The problem =>
If a line in the entries below includes "simp", pick it out and copy it.

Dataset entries
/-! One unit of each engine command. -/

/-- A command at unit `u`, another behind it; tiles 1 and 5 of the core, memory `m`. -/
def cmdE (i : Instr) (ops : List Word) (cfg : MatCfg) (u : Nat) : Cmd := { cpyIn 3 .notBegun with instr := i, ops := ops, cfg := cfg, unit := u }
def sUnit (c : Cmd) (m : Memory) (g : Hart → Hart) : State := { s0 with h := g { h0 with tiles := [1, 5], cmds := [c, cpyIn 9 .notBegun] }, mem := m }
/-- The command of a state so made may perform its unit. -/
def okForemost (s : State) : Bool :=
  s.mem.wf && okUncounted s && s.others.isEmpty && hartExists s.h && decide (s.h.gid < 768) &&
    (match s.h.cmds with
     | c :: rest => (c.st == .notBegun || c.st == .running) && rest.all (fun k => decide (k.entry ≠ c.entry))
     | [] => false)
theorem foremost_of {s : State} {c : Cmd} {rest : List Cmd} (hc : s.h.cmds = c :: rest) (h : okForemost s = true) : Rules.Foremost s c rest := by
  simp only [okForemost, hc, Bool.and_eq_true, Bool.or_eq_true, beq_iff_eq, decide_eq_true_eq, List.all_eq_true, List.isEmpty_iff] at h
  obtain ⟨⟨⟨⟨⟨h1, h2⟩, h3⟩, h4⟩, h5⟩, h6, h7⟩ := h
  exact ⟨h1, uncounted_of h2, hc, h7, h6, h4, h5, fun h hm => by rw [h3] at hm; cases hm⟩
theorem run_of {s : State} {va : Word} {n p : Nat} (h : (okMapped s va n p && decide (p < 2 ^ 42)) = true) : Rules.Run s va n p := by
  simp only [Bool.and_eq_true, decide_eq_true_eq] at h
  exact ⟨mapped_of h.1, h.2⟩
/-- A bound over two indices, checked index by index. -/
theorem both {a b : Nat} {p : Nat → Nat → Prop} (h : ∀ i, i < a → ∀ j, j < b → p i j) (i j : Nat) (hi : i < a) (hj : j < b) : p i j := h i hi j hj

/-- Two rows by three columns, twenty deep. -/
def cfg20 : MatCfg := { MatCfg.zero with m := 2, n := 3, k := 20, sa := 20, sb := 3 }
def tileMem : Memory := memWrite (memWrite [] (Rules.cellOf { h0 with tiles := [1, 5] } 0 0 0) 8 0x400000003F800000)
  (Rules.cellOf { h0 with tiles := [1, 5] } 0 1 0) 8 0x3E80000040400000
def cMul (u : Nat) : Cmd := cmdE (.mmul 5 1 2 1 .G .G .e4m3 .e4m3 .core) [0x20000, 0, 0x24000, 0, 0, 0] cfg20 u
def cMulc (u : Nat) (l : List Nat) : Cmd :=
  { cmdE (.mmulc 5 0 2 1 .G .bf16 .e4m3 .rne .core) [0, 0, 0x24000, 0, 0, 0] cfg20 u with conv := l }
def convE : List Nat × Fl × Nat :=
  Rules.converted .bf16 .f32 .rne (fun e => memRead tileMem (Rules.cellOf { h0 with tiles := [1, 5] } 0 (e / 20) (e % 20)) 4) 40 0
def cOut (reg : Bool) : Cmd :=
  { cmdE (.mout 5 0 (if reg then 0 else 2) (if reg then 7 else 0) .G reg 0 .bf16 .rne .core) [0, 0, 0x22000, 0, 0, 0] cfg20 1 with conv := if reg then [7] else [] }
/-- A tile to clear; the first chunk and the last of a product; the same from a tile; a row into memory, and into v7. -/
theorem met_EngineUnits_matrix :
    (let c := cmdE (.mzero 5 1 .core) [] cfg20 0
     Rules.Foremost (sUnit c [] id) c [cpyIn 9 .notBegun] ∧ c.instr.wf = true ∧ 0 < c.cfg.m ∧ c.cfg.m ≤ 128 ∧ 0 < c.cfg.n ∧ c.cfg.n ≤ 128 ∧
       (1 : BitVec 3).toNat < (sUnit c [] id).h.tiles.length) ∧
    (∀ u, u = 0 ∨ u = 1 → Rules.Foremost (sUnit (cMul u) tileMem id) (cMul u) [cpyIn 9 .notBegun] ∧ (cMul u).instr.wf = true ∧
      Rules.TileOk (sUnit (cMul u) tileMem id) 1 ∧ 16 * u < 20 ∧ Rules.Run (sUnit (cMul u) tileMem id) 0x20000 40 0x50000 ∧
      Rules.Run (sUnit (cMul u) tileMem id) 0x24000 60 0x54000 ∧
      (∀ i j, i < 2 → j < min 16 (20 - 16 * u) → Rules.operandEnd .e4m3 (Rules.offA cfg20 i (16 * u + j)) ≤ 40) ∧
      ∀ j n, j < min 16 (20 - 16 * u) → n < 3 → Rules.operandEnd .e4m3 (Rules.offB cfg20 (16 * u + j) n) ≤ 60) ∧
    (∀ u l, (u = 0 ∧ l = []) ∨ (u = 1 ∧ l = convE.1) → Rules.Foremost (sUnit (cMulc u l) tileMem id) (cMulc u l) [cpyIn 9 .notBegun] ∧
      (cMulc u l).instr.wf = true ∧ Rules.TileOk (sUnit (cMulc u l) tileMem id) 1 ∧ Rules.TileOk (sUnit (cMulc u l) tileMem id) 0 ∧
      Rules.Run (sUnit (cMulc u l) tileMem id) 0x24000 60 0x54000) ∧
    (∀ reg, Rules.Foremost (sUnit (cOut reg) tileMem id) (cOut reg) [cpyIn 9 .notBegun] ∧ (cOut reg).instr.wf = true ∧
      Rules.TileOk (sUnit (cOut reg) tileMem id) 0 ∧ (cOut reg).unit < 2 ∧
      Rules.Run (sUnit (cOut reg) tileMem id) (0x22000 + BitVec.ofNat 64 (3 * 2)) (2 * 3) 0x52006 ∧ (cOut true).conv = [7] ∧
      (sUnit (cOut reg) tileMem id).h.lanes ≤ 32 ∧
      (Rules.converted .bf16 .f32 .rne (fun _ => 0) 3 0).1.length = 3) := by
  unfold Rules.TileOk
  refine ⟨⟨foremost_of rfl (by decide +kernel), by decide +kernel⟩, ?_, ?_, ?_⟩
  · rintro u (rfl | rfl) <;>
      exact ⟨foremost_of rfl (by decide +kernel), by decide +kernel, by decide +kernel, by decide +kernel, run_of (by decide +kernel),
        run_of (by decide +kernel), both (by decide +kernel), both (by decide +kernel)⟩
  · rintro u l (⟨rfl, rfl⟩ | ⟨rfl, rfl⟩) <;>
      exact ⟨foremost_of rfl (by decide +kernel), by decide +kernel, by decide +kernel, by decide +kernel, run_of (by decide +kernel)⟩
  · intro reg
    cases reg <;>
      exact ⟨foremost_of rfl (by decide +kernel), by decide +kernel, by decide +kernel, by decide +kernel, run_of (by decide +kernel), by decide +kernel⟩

==

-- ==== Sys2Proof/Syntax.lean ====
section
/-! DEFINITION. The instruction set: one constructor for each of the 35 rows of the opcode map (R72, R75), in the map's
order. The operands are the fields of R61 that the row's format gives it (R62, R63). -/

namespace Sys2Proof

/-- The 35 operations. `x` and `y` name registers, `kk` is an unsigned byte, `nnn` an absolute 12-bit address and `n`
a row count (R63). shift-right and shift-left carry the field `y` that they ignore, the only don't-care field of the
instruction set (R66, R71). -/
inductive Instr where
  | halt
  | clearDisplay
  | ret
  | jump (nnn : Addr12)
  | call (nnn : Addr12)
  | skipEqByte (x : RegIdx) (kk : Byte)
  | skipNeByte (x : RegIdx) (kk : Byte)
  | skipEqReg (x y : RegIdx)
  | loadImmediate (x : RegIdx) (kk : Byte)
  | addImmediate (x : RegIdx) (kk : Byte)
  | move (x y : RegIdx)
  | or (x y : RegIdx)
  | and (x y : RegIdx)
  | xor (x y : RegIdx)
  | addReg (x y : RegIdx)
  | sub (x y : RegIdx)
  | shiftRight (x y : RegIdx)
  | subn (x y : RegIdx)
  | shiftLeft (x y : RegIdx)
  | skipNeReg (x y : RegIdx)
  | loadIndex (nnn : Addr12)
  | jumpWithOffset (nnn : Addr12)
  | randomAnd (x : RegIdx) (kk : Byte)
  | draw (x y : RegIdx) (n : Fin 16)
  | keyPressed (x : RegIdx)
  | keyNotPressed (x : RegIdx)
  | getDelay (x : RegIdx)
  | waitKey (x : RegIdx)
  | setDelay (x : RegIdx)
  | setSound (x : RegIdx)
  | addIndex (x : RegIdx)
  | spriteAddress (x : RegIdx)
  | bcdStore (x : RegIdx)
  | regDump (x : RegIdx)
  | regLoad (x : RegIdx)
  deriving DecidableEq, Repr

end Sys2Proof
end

Solution =>
  simp only [okForemost, hc, Bool.and_eq_true, Bool.or_eq_true, beq_iff_eq, decide_eq_true_eq, List.all_eq_true, List.isEmpty_iff] at h
  simp only [Bool.and_eq_true, decide_eq_true_eq] at h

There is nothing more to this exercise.